Città Buona per un dolce Natale
Sono impiegato in un ufficio tecnico e non mi ritengo un esperto, perché dovrei lavorare nel settore, ma quando Città Nuova, di cui sono abbonato e lettore, mi ha proposto di scegliere i vini per “Città Buona”, ho aderito con entusiasmo perché sono convinto che cibo e bevande esprimano la cultura di un popolo. Avevo 21 anni quando mi sono affacciato, dopo un anno di militare negli alpini, al mondo dell’enologia; prima come consumatore ignaro, poi pian piano, affinando gusti e scelte ben precise, sono stato spinto da un amico sommelier a seguire i tre corsi dell’AIS (associazione italiana sommelier), con tanto di diploma finale. Qualcuno potrebbe chiedersi il motivo della scelta di certi vini e perché insisto su certe regioni. Ci sono diversi motivi, il primo dei quali è legato ovviamente al gusto personale. Per esempio, l’Alto Adige ha una percentuale di produzione di vini di qualità che supera il 95%! Con un ottimo rapporto qualità prezzo, forse perché fuori dal “mercato globale”, cosa che non guasta. Altro motivo è il “come” certi vini vengono prodotti, come viene curata la coltivazioni delle vigne. Per esempio la cantina Laimburg non ha una superficie enorme rispetto ad altre cantina, ma ha appezzamenti coltivati sia a vite che a frutta, sparsi in diversi punti dell’Alto Adige che si differenziano per altitudine, esposizione, tipi di terreno e condizioni climatiche, sviluppando e ricercando metodi nuovi e nuovi cloni, tutto nel rispetto dell’ambiente e alla costante ricerca della difesa delle piante in base al comportamento dei parassiti e degli organismi utili.
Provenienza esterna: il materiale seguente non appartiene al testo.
-- ==== Sys2Proof/Laws/State.lean ====
section
/-! SUPPORT. One lemma per field and update of the registers and of the state, so that no proof unfolds a record update. -/

namespace Sys2Proof.Machine

/-! ## Registers -/

@[simp] theorem Block.setFreq_freq (b : Block) (v : FreqBits) : (b.setFreq v).freq = v := rfl
@[simp] theorem Block.setFreq_sampleRate (b : Block) (v : FreqBits) : (b.setFreq v).sampleRate = b.sampleRate := rfl
@[simp] theorem Block.setFreq_phaseAcc (b : Block) (v : FreqBits) : (b.setFreq v).phaseAcc = b.phaseAcc := rfl
@[simp] theorem Block.setFreq_phaseInc (b : Block) (v : FreqBits) : (b.setFreq v).phaseInc = b.phaseInc := rfl
@[simp] theorem Block.setFreq_waveSel (b : Block) (v : FreqBits) : (b.setFreq v).waveSel = b.waveSel := rfl
@[simp] theorem Block.setFreq_run (b : Block) (v : FreqBits) : (b.setFreq v).run = b.run := rfl
@[simp] theorem Block.setFreq_cmdErr (b : Block) (v : FreqBits) : (b.setFreq v).cmdErr = b.cmdErr := rfl
@[simp] theorem Block.setFreq_sinkFault (b : Block) (v : FreqBits) : (b.setFreq v).sinkFault = b.sinkFault := rfl

@[simp] theorem Block.setSampleRate_freq (b : Block) (v : RateBits) : (b.setSampleRate v).freq = b.freq := rfl
@[simp] theorem Block.setSampleRate_sampleRate (b : Block) (v : RateBits) : (b.setSampleRate v).sampleRate = v := rfl
@[simp] theorem Block.setSampleRate_phaseAcc (b : Block) (v : RateBits) : (b.setSampleRate v).phaseAcc = b.phaseAcc := rfl
@[simp] theorem Block.setSampleRate_phaseInc (b : Block) (v : RateBits) : (b.setSampleRate v).phaseInc = b.phaseInc := rfl
@[simp] theorem Block.setSampleRate_waveSel (b : Block) (v : RateBits) : (b.setSampleRate v).waveSel = b.waveSel := rfl
@[simp] theorem Block.setSampleRate_run (b : Block) (v : RateBits) : (b.setSampleRate v).run = b.run := rfl
@[simp] theorem Block.setSampleRate_cmdErr (b : Block) (v : RateBits) : (b.setSampleRate v).cmdErr = b.cmdErr := rfl
@[simp] theorem Block.setSampleRate_sinkFault (b : Block) (v : RateBits) : (b.setSampleRate v).sinkFault = b.sinkFault := rfl

@[simp] theorem Block.setPhaseAcc_freq (b : Block) (v : PhaseBits) : (b.setPhaseAcc v).freq = b.freq := rfl
@[simp] theorem Block.setPhaseAcc_sampleRate (b : Block) (v : PhaseBits) : (b.setPhaseAcc v).sampleRate = b.sampleRate := rfl
@[simp] theorem Block.setPhaseAcc_phaseAcc (b : Block) (v : PhaseBits) : (b.setPhaseAcc v).phaseAcc = v := rfl
@[simp] theorem Block.setPhaseAcc_phaseInc (b : Block) (v : PhaseBits) : (b.setPhaseAcc v).phaseInc = b.phaseInc := rfl
@[simp] theorem Block.setPhaseAcc_waveSel (b : Block) (v : PhaseBits) : (b.setPhaseAcc v).waveSel = b.waveSel := rfl
@[simp] theorem Block.setPhaseAcc_run (b : Block) (v : PhaseBits) : (b.setPhaseAcc v).run = b.run := rfl
@[simp] theorem Block.setPhaseAcc_cmdErr (b : Block) (v : PhaseBits) : (b.setPhaseAcc v).cmdErr = b.cmdErr := rfl
@[simp] theorem Block.setPhaseAcc_sinkFault (b : Block) (v : PhaseBits) : (b.setPhaseAcc v).sinkFault = b.sinkFault := rfl

@[simp] theorem Block.setPhaseInc_freq (b : Block) (v : PhaseBits) : (b.setPhaseInc v).freq = b.freq := rfl
@[simp] theorem Block.setPhaseInc_sampleRate (b : Block) (v : PhaseBits) : (b.setPhaseInc v).sampleRate = b.sampleRate := rfl
@[simp] theorem Block.setPhaseInc_phaseAcc (b : Block) (v : PhaseBits) : (b.setPhaseInc v).phaseAcc = b.phaseAcc := rfl
@[simp] theorem Block.setPhaseInc_phaseInc (b : Block) (v : PhaseBits) : (b.setPhaseInc v).phaseInc = v := rfl
@[simp] theorem Block.setPhaseInc_waveSel (b : Block) (v : PhaseBits) : (b.setPhaseInc v).waveSel = b.waveSel := rfl
@[simp] theorem Block.setPhaseInc_run (b : Block) (v : PhaseBits) : (b.setPhaseInc v).run = b.run := rfl
@[simp] theorem Block.setPhaseInc_cmdErr (b : Block) (v : PhaseBits) : (b.setPhaseInc v).cmdErr = b.cmdErr := rfl
@[simp] theorem Block.setPhaseInc_sinkFault (b : Block) (v : PhaseBits) : (b.setPhaseInc v).sinkFault = b.sinkFault := rfl

@[simp] theorem Block.setWaveSel_freq (b : Block) (v : WaveCode) : (b.setWaveSel v).freq = b.freq := rfl
@[simp] theorem Block.setWaveSel_sampleRate (b : Block) (v : WaveCode) : (b.setWaveSel v).sampleRate = b.sampleRate := rfl
@[simp] theorem Block.setWaveSel_phaseAcc (b : Block) (v : WaveCode) : (b.setWaveSel v).phaseAcc = b.phaseAcc := rfl
@[simp] theorem Block.setWaveSel_phaseInc (b : Block) (v : WaveCode) : (b.setWaveSel v).phaseInc = b.phaseInc := rfl
@[simp] theorem Block.setWaveSel_waveSel (b : Block) (v : WaveCode) : (b.setWaveSel v).waveSel = v := rfl
@[simp] theorem Block.setWaveSel_run (b : Block) (v : WaveCode) : (b.setWaveSel v).run = b.run := rfl
@[simp] theorem Block.setWaveSel_cmdErr (b : Block) (v : WaveCode) : (b.setWaveSel v).cmdErr = b.cmdErr := rfl
@[simp] theorem Block.setWaveSel_sinkFault (b : Block) (v : WaveCode) : (b.setWaveSel v).sinkFault = b.sinkFault := rfl

@[simp] theorem Block.setRun_freq (b : Block) (v : RunState) : (b.setRun v).freq = b.freq := rfl
@[simp] theorem Block.setRun_sampleRate (b : Block) (v : RunState) : (b.setRun v).sampleRate = b.sampleRate := rfl
@[simp] theorem Block.setRun_phaseAcc (b : Block) (v : RunState) : (b.setRun v).phaseAcc = b.phaseAcc := rfl
@[simp] theorem Block.setRun_phaseInc (b : Block) (v : RunState) : (b.setRun v).phaseInc = b.phaseInc := rfl
@[simp] theorem Block.setRun_waveSel (b : Block) (v : RunState) : (b.setRun v).waveSel = b.waveSel := rfl
@[simp] theorem Block.setRun_run (b : Block) (v : RunState) : (b.setRun v).run = v := rfl
@[simp] theorem Block.setRun_cmdErr (b : Block) (v : RunState) : (b.setRun v).cmdErr = b.cmdErr := rfl
@[simp] theorem Block.setRun_sinkFault (b : Block) (v : RunState) : (b.setRun v).sinkFault = b.sinkFault := rfl

@[simp] theorem Block.setCmdErr_freq (b : Block) (v : Bool) : (b.setCmdErr v).freq = b.freq := rfl
@[simp] theorem Block.setCmdErr_sampleRate (b : Block) (v : Bool) : (b.setCmdErr v).sampleRate = b.sampleRate := rfl
@[simp] theorem Block.setCmdErr_phaseAcc (b : Block) (v : Bool) : (b.setCmdErr v).phaseAcc = b.phaseAcc := rfl
@[simp] theorem Block.setCmdErr_phaseInc (b : Block) (v : Bool) : (b.setCmdErr v).phaseInc = b.phaseInc := rfl
@[simp] theorem Block.setCmdErr_waveSel (b : Block) (v : Bool) : (b.setCmdErr v).waveSel = b.waveSel := rfl
@[simp] theorem Block.setCmdErr_run (b : Block) (v : Bool) : (b.setCmdErr v).run = b.run := rfl
@[simp] theorem Block.setCmdErr_cmdErr (b : Block) (v : Bool) : (b.setCmdErr v).cmdErr = v := rfl
@[simp] theorem Block.setCmdErr_sinkFault (b : Block) (v : Bool) : (b.setCmdErr v).sinkFault = b.sinkFault := rfl

@[simp] theorem Block.setSinkFault_freq (b : Block) (v : Bool) : (b.setSinkFault v).freq = b.freq := rfl
@[simp] theorem Block.setSinkFault_sampleRate (b : Block) (v : Bool) : (b.setSinkFault v).sampleRate = b.sampleRate := rfl
@[simp] theorem Block.setSinkFault_phaseAcc (b : Block) (v : Bool) : (b.setSinkFault v).phaseAcc = b.phaseAcc := rfl
@[simp] theorem Block.setSinkFault_phaseInc (b : Block) (v : Bool) : (b.setSinkFault v).phaseInc = b.phaseInc := rfl
@[simp] theorem Block.setSinkFault_waveSel (b : Block) (v : Bool) : (b.setSinkFault v).waveSel = b.waveSel := rfl
@[simp] theorem Block.setSinkFault_run (b : Block) (v : Bool) : (b.setSinkFault v).run = b.run := rfl
@[simp] theorem Block.setSinkFault_cmdErr (b : Block) (v : Bool) : (b.setSinkFault v).cmdErr = b.cmdErr := rfl
@[simp] theorem Block.setSinkFault_sinkFault (b : Block) (v : Bool) : (b.setSinkFault v).sinkFault = v := rfl

/-! ## Parts of the state -/

@[simp] theorem State.setBlock_block (s : State) (b : Block) : (s.setBlock b).block = b := rfl
@[simp] theorem State.setBlock_sink (s : State) (b : Block) : (s.setBlock b).sink = s.sink := rfl
@[simp] theorem State.setBlock_env (s : State) (b : Block) : (s.setBlock b).env = s.env := rfl
@[simp] theorem State.setBlock_trace (s : State) (b : Block) : (s.setBlock b).trace = s.trace := rfl

@[simp] theorem State.setSink_block (s : State) (k : Sink) : (s.setSink k).block = s.block := rfl
@[simp] theorem State.setSink_sink (s : State) (k : Sink) : (s.setSink k).sink = k := rfl
@[simp] theorem State.setSink_env (s : State) (k : Sink) : (s.setSink k).env = s.env := rfl
@[simp] theorem State.setSink_trace (s : State) (k : Sink) : (s.setSink k).trace = s.trace := rfl

@[simp] theorem State.setEnv_block (s : State) (e : Env) : (s.setEnv e).block = s.block := rfl
@[simp] theorem State.setEnv_sink (s : State) (e : Env) : (s.setEnv e).sink = s.sink := rfl
@[simp] theorem State.setEnv_env (s : State) (e : Env) : (s.setEnv e).env = e := rfl
@[simp] theorem State.setEnv_trace (s : State) (e : Env) : (s.setEnv e).trace = s.trace := rfl

@[simp] theorem State.record_block (s : State) (o : Obs) : (s.record o).block = s.block := rfl
@[simp] theorem State.record_sink (s : State) (o : Obs) : (s.record o).sink = s.sink := rfl
@[simp] theorem State.record_env (s : State) (o : Obs) : (s.record o).env = s.env := rfl
@[simp] theorem State.record_trace (s : State) (o : Obs) : (s.record o).trace = s.trace ++ [o] := rfl

end Sys2Proof.Machine
end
E poi, sono stato in vacanza in Sicilia e ho scoperto i vini bianchi del posto. Negli anni il meridione, la Sicilia in particolare, ha colto l’opportunità di aumentare la qualità dei propri vini, investendo in enologia, portando quelli che erano i vini “da taglio” a vini eccelsi, sfruttando, oltre al terreno, l’arma che, in molti paesi del nord Europa, manca: il sole che, abbinato ad una attenta e accurata vinificazione, ha portato ottimi risultati.
Ci sarebbero da elencare tantissime regioni e i loro vitigni autoctoni, che non sono conosciuti per via della limitata produzione, ma che possono dire senz’altro la loro nel complesso mondo di Bacco. Cito per esempio una piccolissima cantina nel Levante ligure, Pino Gino, che produce il Missanto Bianco, un uvaggio di Vermentino e Bianchetta. Nelle annate giuste, risulta un vino estremamente gradevole e complesso che si abbina perfettamente ai piatti tipici liguri.
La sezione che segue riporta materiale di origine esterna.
-- ==== Sys2Proof/Laws/Safety.lean ====
section
/-! SUPPORT. One operation at a time in a run and in the count of wraps. -/

namespace Sys2Proof.Machine

/-- The rest of a list runs from the next state of its head. -/
theorem execAll_cons_of_next {i : Instr} {s t : State} (h : exec i s = .next t) (is : List Instr) :
    execAll (i :: is) s = execAll is t := by
  rw [execAll, h]

/-- The first TICK wraps or does not, and the rest is counted from its next state. -/
theorem tickWraps_succ_of_next {s t : State} (h : exec .tick s = .next t) (n : Nat) :
    tickWraps (n + 1) s = (if t.block.phaseAcc.toNat < s.block.phaseAcc.toNat then 1 else 0) + tickWraps n t := by
  rw [tickWraps, h]

end Sys2Proof.Machine
end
Comunque ho assaggiato tutti i vini proposti in Città Buona con l’occhio al portafoglio, cosa che qui a Genova ho imparato ad apprezzare: le mie sono solo indicazioni ma hanno la pretesa di abbracciare i confini del nostro Stivale perché questa è l’Italia dove gli estremi si toccano.
Una parola per Mastri Birrai Umbri: fanno ottime birre! Sceglierle ci consente di sostenere le aziende colpite dal terremoto. Allora…buon appetito e alla salute!